Pilot study evaluating the efficacy and toxicity of irinotecan plus oral etoposide for platinum- and taxane-resistant epithelial ovarian cancer.

OBJECTIVES

To evaluate the efficacy and toxicity of combination chemotherapy with intravenous irinotecan and oral etoposide in women with platinum- and taxane-resistant epithelial ovarian cancer.

METHODS

Between October 2002 and September 2005, we studied 27 women with platinum- and taxane-resistant epithelial ovarian cancer. Irinotecan was administered in an intravenous dose of 70 mg/m(2) as a 90-min infusion on days 1 and 15 of a 28-day cycle, and etoposide was administered in an oral dose of 50 mg/day on days 1 to 21. For heavily pretreated patients, the initial dose of irinotecan was lowered to 60 mg/m(2).
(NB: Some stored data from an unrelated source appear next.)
theorem test_hyp_barrier : let s := atBar 1 2 5 0
    let t := atBar 1 3 5 3
    (freeTrap (curCore s)).isSome ∧ s.cur.group < (curTeam s).ngroups ∧ (curGroup s).ended = false ∧ (curGroup s).wait = none ∧ active s g0 ≠ [] ∧
    (usp s (.imm 2)).toNat = 2 ∧ (curTeam s).ngroups = 2 ∧ (bar s 15).e = 2 ∧ (bar s 15).a + 1 = 2 ∧
    (bar plain 15).a + 1 < 2 ∧ (bar t 15).a ≠ 0 ∧ (bar t 15).e ≠ 2 ∧ barRecord t 15 - 1 ≠ (bar t 15).ph ∧ barRecord s 15 = 0 := by decide +kernel

/-- A command that still owes the counter at 64, and one that the group's fence covers. -/
def owed : Issued :=
  { serial := 3, group := 0, mask := 1, wback := false, store := true, done := false, incremented := false, ctr := some 64, owed := 0, writes := [],
    pendingHost := 0, pendingPeer := 0 }

theorem test_hyp_counter : let s := issue (grp 0 0 0) (fun t => { t with issued := [owed], sp := [(64, 1)] }) id
    (freeTrap (curCore s)).isSome ∧ active s g0 ≠ [] ∧ accessCause 4 (curWS s) 64 = none ∧ (spWord s 64).toNat = 1 ∧
    (((curTeam s).issued.filter fun i => i.ctr == some 64 && !i.incremented).map (·.serial) = [3]) ∧
    (((curTeam plain).issued.filter fun i => i.ctr == some 64 && !i.incremented).map (·.serial) = []) ∧
    (∃ i ∈ (curTeam s).issued, i.mask &&& maskOf (active s g0) ≠ 0 ∧ fenceMeets s 0 0 .die i = false) := by decide +kernel

/-- A remote store in flight for lane 0. -/
def sent (target : Nat) (op : RemoteOp) : Remote :=
  { tag := 1, grid := 0, tx := 0, group := 0, target := target, op := op, dst := .zero, lanes := [⟨0, 64, 7, 0⟩], entry := 0, ready := 0, entered := false, results := [] }

theorem test_hyp_fence : let s := { plain with cores := plain.cores.map fun c => (c.1, { c.2 with remotes := [sent 1 (.st .w32)] }) }
    (∃ r ∈ (curCore s).remotes, r.tx = s.cur.tx ∧ r.group = s.cur.group ∧ r.op = .st .w32 ∧ ∃ e ∈ r.lanes, e.lane ∈ active s g0) ∧
    ((curCore plain).remotes = []) ∧ ((curTeam plain).issued = []) := by decide +kernel

/-! ## Reservations, the matrix unit and the engines -/

/-- An issue beside a matrix context. -/
def unit (c : Ctx) (tm : Team → Team) : State := { issue (grp 0 0 0) tm id with pairs := [(0, { c0 := c })] }

/-- An F16 record of 4,096 bytes, whose 64 lines of 32 elements fill it. -/
def half16 : RsvRec := { raw with pitch16 := 4, kind := 1, size16 := 256 }

/-- An MMA on pair 0 and the entry 0, at a stage. -/
def mmaAt (st : MmaSt) : Mma :=
  { seq := 1, group := 0, pair := 0, ridA := 0, ridB := 0, recA := half16, recB := half16, rows := List.replicate 64 0, ak := 0, bk := 0, bcol := 0, k := 32,
    fence := 0, obNo := 0, st := st }

/-- A drain of program 2 on pair 0 that has not started. -/
def drainOf (im : Option DrainImage) : Drain :=
  { seq := 1, group := 0, pc := 0, pair := 0, prog := 2, sb := 0, sc := none, rpitch := 1, cpitch := 1, keep := false, copies := [], image := im }

theorem test_hyp_reservation : let s := unit { mmas := [mmaAt (.gathering 8)], drains := [drainOf none], seq := 1 } fun t => { t with slots := [(2, 1)] }
    (freeTrap (curCore s)).isSome ∧ (∃ d, teamDescr s (curTeam s) = some d ∧ descrNR d = 16 ∧ rangeCause 16 16 (descrWS d) 0 = none ∧
      rangeCause 16 16 (descrWS d) (2 ^ 21) = some .bounds ∧ rangeCause 16 128 (descrWS d) 8 = some .misalign ∧ raw.check (descrWO d) = none ∧
      { raw with size16 := 0 }.check (descrWO d) = some .bounds) ∧ s.cur.tx ≠ 2 ∧
    (∃ m ∈ (curCtx s).mmas, (m.ridA = 0 ∨ m.ridB = 0) ∧ m.captured = false) ∧ ¬(∃ m ∈ (curCtx s).mmas, (m.ridA = 15 ∨ m.ridB = 15) ∧ m.captured = false) ∧
    (∃ e ∈ (curCtx s).drains, e.prog = 2 ∧ e.seq ≤ (curCtx s).seq ∧ e.image = none) ∧ Tbl.get 0 (curTeam s).slots 2 = 1 ∧ Tbl.get 0 (curTeam s).slots 3 = 0 := by
  refine ⟨by decide +kernel, ⟨(grid id).descr, by decide +kernel⟩, by decide +kernel⟩

/-- All pairs are mapped by drains; all are free. -/
def allTaken : Ctx := { drains := (List.range 12).map fun p => { drainOf none with pair := p } }

theorem test_hyp_tile : nameOf plain (.t 7) = some 7 ∧ nameOf plain (.imm 7) = some 7 ∧ nameOf plain (.imm 8) = none := by decide +kernel

theorem test_hyp_pairs : ¬Needs {} 7 true ∧ Needs allTaken 7 false := by
  refine ⟨fun h => h.2 0 (by decide) ⟨by simp only [pairFor]; decide, by simp, by simp, by simp⟩, .inr (by simp only [pairFor]; decide), fun p hp h => ?_⟩
  exact h.2.2.2 { drainOf none with pair := p } (List.mem_map.2 ⟨p, List.mem_range.2 hp, rfl⟩) rfl

/-- A launch whose kernel has charged the dearest pairing (R458). -/
def charged (c : Ctx) : State :=
  let s := unit c fun t => { t with rsv := [(0, some half16), (1, some raw)] }
  { s with grids := [(0, some { grid id with kernel := { (grid id).kernel with mmaCharge := 8200 } })] }

theorem test_hyp_mma : let s := charged {}
    nameOf s (.t 0) = some 0 ∧ (∃ gr, curGrid s = some gr ∧ pairingPj half16 half16 ≤ gr.kernel.mmaCharge) ∧ 1 < curNR s ∧ Tbl.get none (curTeam s).rsv 0 = some half16 ∧
    pairingK half16 half16 = some 32 ∧ 0 % 32 = 0 ∧ (∀ q ∈ (List.range 32).map fun l => (Claims.spec s (.v 1) l).toNat, half16.lineOk q 0 32) ∧
    (∀ q ∈ (List.range 32).map fun j => 32 * 0 + j, half16.lineOk q 0 32) ∧ ((curCtx s).mmas.filter fun m => !m.captured).length < 2 := by
  refine ⟨by decide +kernel, ⟨_, rfl, by decide +kernel⟩, by decide +kernel⟩

theorem test_hyp_mma_checks : let s := charged { mmas := [mmaAt .gathered, mmaAt .gathered] }
    2 ≤ ((curCtx s).mmas.filter fun m => !m.captured).length ∧ raw.kind = 3 ∧ pairingPj half16 half16 = 8200 ∧ 16 % 32 ≠ 0 ∧ half16.lineOk 63 0 32 = true ∧
    half16.lineOk 64 0 32 = false ∧ pairingK half16 { half16 with kind := 2 } = some 32 ∧ pairingK half16 { half16 with kind := 0, fmt := 0x483B9 } = none := by
  decide +kernel

theorem test_hyp_drain : let s := unit { names := [(0, some 3)], mmas := [mmaAt .gathered, { mmaAt (.captured 9) with group := 1 }], drains := [drainOf none], seq := 1 } fun t => { t with slots := [(2, 1)] }
    (freeTrap (curCore s)).isSome ∧ debugging s = false ∧ s.cur.tx ≠ 2 ∧ nameOf s (.t 0) = some 0 ∧ pairFor (curCtx s) 0 = some 3 ∧ pairFor (curCtx s) 1 = none ∧
    entryCopies (curCore s) (curTeam s) (curNR s) 2 none = some [] ∧ entryCopies (curCore s) (curTeam s) (curNR s) 3 none = none ∧
    ¬(∀ m ∈ (curCtx s).mmas, m.group = s.cur.group → m.captured = true) ∧ ¬(∀ d ∈ (curCtx s).drains, (curCtx s).seq < d.seq) ∧
    (∀ m ∈ (curCtx plain).mmas, m.group = 0 → m.captured = true) ∧ (∀ d ∈ (curCtx plain).drains, (curCtx plain).seq < d.seq) ∧
    (usp s (.imm 0)).toNat < 2 ^ 21 ∧ 2 ^ 21 ≤ (usp s (.imm 63)).toNat ∧ (usp s (.imm 15)).toNat ≤ 15 ∧ 15 < (usp s (.imm 16)).toNat := by decide +kernel

/-- A one-dimensional box of 4 words at address 0, as the bytes of its record. -/
def boxBytes4 : List (Nat × Byte) := [(8, 2), (16, 4), (32, 4), (56, 4)]

/-- A FATOM that has just been issued. -/
def anyCmd : Cmd :=
  { serial := 0, tx := 0, group := 0, mask := 1, kind := .fatom .add false 0 0 0 none, ctr := none, sys := false, issued := 0, owed := 0 }

theorem test_hyp_copy : let s := issue (grp 0 0 0) (fun t => { t with sp := boxBytes4 }) id
    let shape := shapeRec (readBytes (curTeam s).sp 0 128)
    let e : CopyExt := { store := false, lk := false, cn := 0, sys := false, off16 := 0 }
    let full : State := { s with cores := s.cores.map fun c => (c.1, { c.2 with copyq := List.replicate 32 anyCmd }) }
    (curGrid s).isSome ∧ copyCheck1 (curWS s) 0 (some 64) = none ∧ copyCheck1 (curWS s) (2 ^ 21) none ≠ none ∧ shape.bs = [4] ∧
    copyCheck2 shape e 64 [0] (some 16) = none ∧ copyCheck2 shape e 64 [0] (some 15) ≠ none ∧ overCharge (grid id) 0 shape = false ∧
    fatomCheck (curWS s) 8 (2 ^ 57 - 8) (some 8) (some 4) = none ∧ fatomCheck (curWS s) 4 (2 ^ 57) none none ≠ none ∧ (curCore s).copyq = [] ∧
    32 ≤ (curCore full).copyq.length := by decide +kernel

/-! ## System words and the paired word -/

/-- The agent of core 0 issues, before a record of a kernel's group. -/
def inTheAgent (r : Option TrapRec) : State :=
  { plain with
    cores := [(0, { teams := [(0, some { ngroups := 1, groups := [(0, grp 0 0 0)] }), (2, some { ngroups := 1, groups := [(0, grp 0 0 0)] })], traps := [(511, r)] })]
    cur := { tx := 2, lanes := 7 } }

/-- A record of lane 1 of the group of place 0. -/
def anyRec : TrapRec :=
  { tick := 0, aux := 0, mask := 2, pc := 0, detail := 0, code := .illegal, pslot := 0, group := 0, teamx := 0, core := 0, qid := 0 }

theorem test_hyp_system : let s := inTheAgent (some anyRec)
    let u := issue { grp 0 0 0 with g := [(3, 511), (4, 512)] } id id
    (freeTrap (curCore s)).isSome ∧ inAgent s = true ∧ Tbl.get none (curCore s).traps 511 = some anyRec ∧ Tbl.get none (curCore s).traps 0 = none ∧
    inAgent plain = false ∧ active s g0 = [0, 1, 2] ∧ (freeTrap (curCore plain)).isSome ∧ anyRec.drain = none ∧ anyRec.teamx ≠ 2 ∧ (usp u (.g 3)).toNat = 511 ∧
    511 < (usp u (.g 4)).toNat := by decide +kernel

/-- The numbers and the destinations of the clauses on SREAD and SWRITE. -/
theorem test_hyp_numbers : IsVector (.v 8) ∧ ¬NotG (.g 3) ∧ (0x100 ≤ 0x3FF ∧ ¬(0x100 ≤ 12)) ∧ (∃ n : BitVec 11, n.toNat = 11 ∧ n.toNat ≠ 10) ∧ ∃ n : BitVec 11, 11 < n.toNat ∧ n.toNat < 0x100 :=
  ⟨by simp [IsVector], by simp [NotG], by decide, ⟨11, by decide⟩, ⟨12, by decide⟩⟩

/-- A launch that enables no flag, and a CVTN whose descriptor is legal in every active lane. -/
theorem test_hyp_pair_legal : curFpen plain = 0 ∧ SlotLegal plain ⟨.iadd, ops (.v 8) (.v 1) (.v 2) .zero⟩ ∧
    SlotLegal (issue (grp 0x483B9 0x31 0x483B9) id id) ⟨.cvtn true false .rn, ops (.v 9) (.v 2) (.v 1) .zero⟩ := by
  refine ⟨by decide +kernel, fun ⟨_, _, _, h⟩ => by simp at h, fun _ => by decide +kernel⟩

/-- The values of the clauses on FRND and FSCALE: NaNs, an infinity, a finite value, and a scaled one that FTZ flushes. -/
theorem test_hyp_single : isNan32 0x7F800001 = true ∧ isSig32 0x7F800001 = true ∧ isSig32 0x7FC00000 = false ∧ (!isFin32 0xFF800000 && !isNan32 0xFF800000) = true ∧ isFin32 1 = true ∧
    isSub32 (bits32 (FFmt.f32.scale .rn false 1 0)) = true ∧ isSub32 (bits32 (FFmt.f32.scale .rn false 0x3F800000 0)) = false := by decide +kernel

/-- A slot none of whose three lanes traps is calm. -/
theorem calm_of_lanes {s : State} {x : PairSlot} (h : active s x.o.g = [0, 1, 2])
    (h0 : ∀ l ∈ [0, 1, 2], (popLane x.op x.o (curGroup s) l).any (fun r => r.2 &&& (curFpen s).setWidth 6 == 0) = true) : SlotCalm s x := by
  intro l
  unfold slotCause
  split
  · rename_i hl
    rw [h] at hl
    have := h0 l hl
    cases hr : popLane x.op x.o (curGroup s) l with
    | none => simp [hr] at this
    | some r => simpa [hr] using this
  · rfl

theorem test_hyp_paired : SlotCalm plain ⟨.iadd, ops (.v 8) (.v 1) (.v 2) .zero⟩ ∧ SlotCalm (enabled 0x3F800000 0 0) ⟨.fmul .rn false, ops (.v 9) (.v 1) (.v 2) .zero⟩ :=
  ⟨calm_of_lanes (by decide +kernel) (by decide +kernel), calm_of_lanes (by decide +kernel) (by decide +kernel)⟩

/-- A launch that enables NX, and FMUL of a value whose square is inexact in lane 0. -/
theorem test_hyp_paired_traps : let s := enabled 0x3F800001 0 0
    (freeTrap (curCore s)).isSome ∧ ((subLanes s).filter fun l => (ownCause s ⟨.iadd, ops (.v 8) (.v 1) (.v 2) .zero⟩ ⟨.fmul .rn false, ops (.v 9) (.v 1) (.v 1) .zero⟩ l).isSome) ≠ [] := by
  decide +kernel

/-! ## Events of groups, teams and the matrix unit -/

/-- A wait of lanes 0 to 2, of which 0 and 1 are active, for a kind of end. -/
def waitFor (k : WaitKind) : Wait := ⟨k, 0, 7, 3, 0, 8⟩

/-- Group 0 of the team of core 0 waits, beside a matrix context, at a time. -/
def waiting (k : WaitKind) (time : Nat) (c : Ctx) (tm : Team → Team) : State :=
  { issue { grp 0 0 0 with wait := some (waitFor k) } tm id with time := time, pairs := [(0, { c0 := c })] }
Treatment cycles were repeated until disease progression or unacceptable toxicity.

RESULTS

All 27 patients were eligible and assessable. There were 11 partial responses and 1 complete response for an overall response rate of 44.4%. The median durations of overall response and of stable disease were 11 months and 8 months, respectively. The major toxicity was neutropenia (grade 3, 22.2%; grade 4, 37.1%). Diarrhea was infrequent and mild, and gastrointestinal toxicity was moderate and manageable. Acute myeloid leukemia (M5) developed as a secondary malignancy in 1 patient.

CONCLUSIONS

The results of our pilot study suggest that a combination of irinotecan and oral etoposide is effective and tolerable in women with platinum- and taxane-resistant epithelial ovarian cancer.